I'm hoping this can provide a "similarity assessment" not just a technical diff, because source components are often customized and drift from the original code. I could do this by sending the components to the LLM, and it could compare itself, but this would consume far too much context in the user's session; there are many components. Also, if using Sampling, I can control when it is used, from the MCP server-side.
Chiming in as well. I'd love to be able to use MCP sampling through Claude Code; there are some nontrivial second-order effects I'd like to derive with my MCP servers (e.g. define how to update some state based on an assessment) and it would be great to be able to do this in-band.
Just an FYI that Taskmaster supports consuming the Claude Code CLI (and your claude subscription) without the need for additional API keys.
Just run task-master models —setup and select sonnet / claude-code or tell the LLM to use that as your main model.
Just an FYI that Taskmaster supports consuming the Claude Code CLI (and your claude subscription) without the need for additional API keys.
Just run
task-master models —setupand select sonnet / claude-code or tell the LLM to use that as your main model.
What's the relation with the current issue???
@ashwin-ant I don't have any specific MCP server in mind. Let's be honest, almost none of them support sampling yet because virtually no sensible MCP client supports it, creating a bit of a Catch-22. However, I believe now that VS Code has implemented it, more and more servers will start using it since it's a win-win for users. I know that @eyaltoledano, the creator of Task Master, is very positive about this, which he mentioned in this comment: eyaltoledano/claude-task-master#712 (comment)
referring to this
sampling is not required if you’re specifically trying to use claude code subscription to power taskmaster
but sampling itself within claude would be awesome either way.

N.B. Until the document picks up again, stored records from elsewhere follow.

-- ==== Sys2Proof/Machine/Operands.lean ====
section
/-! DEFINITION. The operand forms of the host commands: the Address Resolver of spec/40_address_resolver.md
(`ParseAddress`, `Resolve`). Both are pure functions of the address string, the operation mode and the straps (R108). -/

namespace Sys2Proof.Machine

/-- The area an area letter selects; no other byte selects one (R91, D4). -/
def areaOf (c : Byte) : Option Area :=
  if c = 0x44#8 then some .D
  else if c = 0x4D#8 then some .M
  else if c = 0x58#8 then some .X
  else if c = 0x59#8 then some .Y
  else if c = 0x53#8 then some .S
  else if c = 0x54#8 then some .T
  else none

/-- The numeral base of an area: octal for X and Y, decimal otherwise (R41, R92). -/
def areaBase : Area → Nat
  | .X => 8
  | .Y => 8
  | .D => 10
  | .M => 10
  | .S => 10
  | .T => 10

/-- The value of a digit character of the base; none for any other character (R93). -/
def digitVal (base : Nat) (c : Byte) : Option Nat :=
  if 0x30 ≤ c.toNat ∧ c.toNat ≤ 0x39 ∧ c.toNat - 0x30 < base then some (c.toNat - 0x30) else none

/-- The digit loop of `ParseAddress` from an accumulated offset: none on a character that is no digit of the base and,
after each digit, on an offset above 65535 (R90, R93, D5, D6). -/
def parseDigits (base : Nat) : Nat → List Byte → Option Nat
  | acc, [] => some acc
  | acc, c :: rest =>
    match digitVal base c with
    | none => none
    | some d => if Config.offsetMax < acc * base + d then none else parseDigits base (acc * base + d) rest

/-- `ParseAddress` (R90): the area and the offset, or `InvalidAddress`. -/
def parseAddress : List Byte → Except Err (Area × UnitAddr)
  | [] => .error .invalidAddress
  | letter :: digits =>
    match areaOf letter with
    | none => .error .invalidAddress
    | some area =>
      if digits = [] then .error .invalidAddress
      else
        match parseDigits (areaBase area) 0 digits with
        | none => .error .invalidAddress
        | some offset => .ok (area, BitVec.ofNat 16 offset)

/-- `Y_BIT_BASE` (R4, R104). -/
def yBitBase (straps : Straps) : Nat := if straps.yBase0400 then 0x0400 else 0x0500

/-- The byte-operation formulas (R96 to R101), on unbounded naturals. -/
def byteFormula (area : Area) (offset : Nat) : Nat :=
  match area with
  | .D => offset * 2 + 0x1000
  | .M => offset / 8 + 0x0100
  | .X => offset / 8 + 0x0080
  | .Y => offset / 8 + 0x00A0
  | .S => offset / 8
  | .T => offset / 8 + 0x00C0

/-- The bit-operation formulas (R102 to R106), on unbounded naturals; none where the area has none (D8 to D11). -/
def bitFormula (straps : Straps) (area : Area) (offset : Nat) : Option Nat :=
  match area with
  | .M => some (if 8000 ≤ offset then offset + 0x0F00 else offset + 0x0800)
  | .S => some offset
  | .Y => some (offset + yBitBase straps)
  | .T => if straps.tBitEn then some (offset + 0x0600) else none
  | .X => none
  | .D => none

/-- The range check of `Resolve`: a result above 0xFFFF is `InvalidAddress` (R107, D7). -/
def checkRange (u : Nat) : Except Err UnitAddr :=
  if 0xFFFF < u then .error .invalidAddress else .ok (BitVec.ofNat 16 u)

/-- `Resolve` (R95). -/
def resolve (straps : Straps) (area : Area) (offset : UnitAddr) (isByteOperation : Bool) : Except Err UnitAddr :=
  if isByteOperation then checkRange (byteFormula area offset.toNat)
  else
    match bitFormula straps area offset.toNat with
    | none => .error .unsupportedOperation
    | some u => checkRange u

end Sys2Proof.Machine
end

Echoing the request for sampling in Claude Code. I work on internal MCP servers for my job, and having sampling would be of huge benefit to me!
+1
+1
+1
+1
+1
+1
+1
+1 for this
The MCP I'm willing to use that needs MCP Sampling is: https://github.com/cameroncooke/XcodeBuildMCP
+1 - I have use cases for this, and I am using github copilot for something of these things because it supports it. I was kind of blown away since you guys are the originators of the MCP protocol. I figured you would be at the forefront. Elicitation would also be nice.

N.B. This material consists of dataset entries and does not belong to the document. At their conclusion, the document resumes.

-- ==== Sys2Proof/Machine/Core.lean ====
section
/-! DEFINITION. The machine as the host's interface takes it. -/

def Sys2Proof.core : Host.Core :=
  { State := Sys2Proof.Machine.State
    Fault := Sys2Proof.Machine.Fault
    Refusal := Sys2Proof.Machine.Refusal
    step := Sys2Proof.Machine.step
    reset := Sys2Proof.Machine.State.reset }
end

Just checking in on this feature. Ideally, I would like to use sampling for some complex tools. I have tested it out on other agents with amazing results and would really love to get it working with Claude Code. Any ETA?
+1
+1
I have a use case where I am working on an MCP server that maps interactions to template driven documentation to grow docs organically during the course of working sessions. These templates can be user defined and contain use_when: ... examples. I'd love to be able to map extracted insights to appropriate templates and was looking at leveraging MCP sampling to help with that classification. It seems really useful for things like this.
Also agree that Elicitation would be great as well - I don't have a current use case, but seems really useful.
+1
+1! MCP Sampling would make some of our use cases in MCP tools development much more straightforward!

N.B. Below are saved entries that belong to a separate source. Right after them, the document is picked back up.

-- ==== Sys2Proof/Laws/Step.lean ====
section
/-! SUPPORT. What one step can do, said once: the cases of a step of the system, of a step of the engine and of a poll.
Later proofs derive what they need from these and do not unfold the step. -/

namespace Sys2Proof.Machine

/-- A step is the engine's when the schedule is empty or begins with `Move.engine`; otherwise it is the first move. -/
theorem step_cases (s : State) :
    (s.schedule = [] ∧ step s = engineStep s) ∨
    (∃ rest, s.schedule = .engine :: rest ∧ step s = engineStep { s with schedule := rest }) ∨
    (∃ m rest, m ≠ .engine ∧ s.schedule = m :: rest ∧ step s = environmentMove m { s with schedule := rest }) := by
  unfold step systemStep
  split
  · rename_i h; exact .inl ⟨h, rfl⟩
  · rename_i rest h; exact .inr (.inl ⟨rest, h, rfl⟩)
  · rename_i m rest hm h; exact .inr (.inr ⟨m, rest, hm, h, rfl⟩)

/-- What the engine fetches, and in which states (R21). -/
theorem fetch_cases {s : State} {code : Code} (h : fetch s = some code) :
    s.lock = true ∧
    ((s.tstate = .idle ∧ s.frameReady = true ∧ code = .request (s.txBuf.take s.txLen.toNat)) ∨
     (s.tstate = .idle ∧ s.frameReady = false ∧ code = .command s.cmdOp s.latchedAddr s.cmdWdata) ∨
     (s.tstate = .complete ∧ s.expectN.toNat ≤ s.rxGot ∧ code = .response (s.rxBuf.take s.expectN.toNat))) := by
  unfold fetch at h
  split at h
  · rename_i hl
    refine ⟨hl, ?_⟩
    split at h
    · rename_i ht
      split at h
      · rename_i hf; exact .inl ⟨ht, hf, by simpa using h.symm⟩
      · rename_i hf; exact .inr (.inl ⟨ht, by simpa using hf, by simpa using h.symm⟩)
    · cases h
    · cases h
    · rename_i ht
      split at h
      · cases h
      · rename_i hg; exact .inr (.inr ⟨ht, by omega, by simpa using h.symm⟩)
    · cases h
  · cases h

/-- Where the engine fetches nothing, its transition is one of these (R132 to R137, R141, R142, R203). -/
theorem transition_cases {s : State} (h : fetch s = none) :
    (s.lock = false ∧ s.waiting = [] ∧ transition s = s) ∨
    (∃ c rest, s.lock = false ∧ s.waiting = c :: rest ∧ transition s = s.accept c rest) ∨
    (s.lock = true ∧ s.tstate = .sent ∧ transition s = s.recordDeadline) ∨
    (s.lock = true ∧ s.tstate = .awaitingLength ∧ transition s = s.await) ∨
    (s.lock = true ∧ s.tstate = .complete ∧ s.rxGot < s.expectN.toNat ∧ transition s = s.raise .invalidFrame) ∨
    (s.lock = true ∧ s.tstate = .timedOut ∧ transition s = s.raise .timeout) := by
  unfold fetch at h
  unfold transition idleStep
  cases hl : s.lock with
  | false =>
    cases hw : s.waiting with
    | nil => exact .inl ⟨rfl, rfl, by simp⟩
    | cons c rest => exact .inr (.inl ⟨c, rest, rfl, rfl, by simp⟩)
  | true =>
    cases ht : s.tstate with
    | idle => simp [hl, ht] at h; split at h <;> simp at h
    | sent => exact .inr (.inr (.inl ⟨rfl, rfl, by simp⟩))
    | awaitingLength => exact .inr (.inr (.inr (.inl ⟨rfl, rfl, by simp⟩)))
    | complete =>
      refine .inr (.inr (.inr (.inr (.inl ⟨rfl, rfl, ?_, by simp⟩))))
      simpa [hl, ht] using h
    | timedOut => exact .inr (.inr (.inr (.inr (.inr ⟨rfl, rfl, by simp⟩))))

/-- A step in `AwaitingLength`: still waiting, or one poll with its three transitions in their order (R133 to R136). -/
theorem await_cases (s : State) :
    (∃ d, s.pollHold = some d ∧ s.clock < s.tPoll + d.toNat ∧ s.await = s) ∨
    ((∀ d, s.pollHold = some d → s.tPoll + d.toNat ≤ s.clock) ∧
      ((s.expectN.toNat ≤ s.rxq.length ∧ s.await = s.takeResponse) ∨
       (s.rxq.length < s.expectN.toNat ∧ s.deadline < s.clock ∧ s.await = s.giveUp) ∨
       (s.rxq.length < s.expectN.toNat ∧ s.clock ≤ s.deadline ∧ s.await = s.startWait))) := by
  have poll : (s.expectN.toNat ≤ s.rxq.length ∧ s.poll = s.takeResponse) ∨
      (s.rxq.length < s.expectN.toNat ∧ s.deadline < s.clock ∧ s.poll = s.giveUp) ∨
      (s.rxq.length < s.expectN.toNat ∧ s.clock ≤ s.deadline ∧ s.poll = s.startWait) := by
    unfold State.poll State.chAvail
    split
    · exact .inl ⟨by assumption, rfl⟩
    · split
      · exact .inr (.inl ⟨by omega, by assumption, rfl⟩)
      · exact .inr (.inr ⟨by omega, by omega, rfl⟩)
  unfold State.await
  split
  · rename_i hp; exact .inr ⟨by simp [hp], poll⟩
  · rename_i d hp
    split
    · rename_i hc; exact .inl ⟨d, hp, hc, rfl⟩
    · refine .inr ⟨?_, poll⟩
      intro d' hd'
      rw [hp] at hd'; cases hd'; omega

/-- A step of the engine: a transition, a decoded instruction, or bytes that are no instruction. -/
theorem engineStep_cases (s : State) :
    (fetch s = none ∧ engineStep s = .next (transition s)) ∨
    (∃ code i, fetch s = some code ∧ decode code = .ok i ∧ engineStep s = exec i s) ∨
    (∃ code e, fetch s = some code ∧ decode code = .error e ∧ engineStep s = undecoded code s) := by
  unfold engineStep
  split
  · rename_i h; exact .inl ⟨h, rfl⟩
  · rename_i code h
    split
    · rename_i i hd; exact .inr (.inl ⟨code, i, h, hd, rfl⟩)
    · rename_i e hd; exact .inr (.inr ⟨code, e, h, hd, rfl⟩)

end Sys2Proof.Machine
end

A concrete use case from the Dart/Flutter MCP server is allowing a "bring your own model" approach to AI assistance features in your running Flutter or Dart application and the associated development tools. One of the biggest advantages of MCP itself is this openness and being model agnostic, it allows us to meet developers where they are.
Specifically this would enable tools such as "ask AI" buttons in the flutter widget inspector, network panel, etc, bringing AI assistance directly to the developer tools/emulators where the user is seeing the information/errors, instead of requiring them trying to describe to the AI agent the context that they want it to fetch (much of this context is available via MCP tools, but it requires a context switch and also the discoverability of these features is poor, agents in our experience don't tend to pro-actively use them a lot and require explicit prompting which requires user knowledge).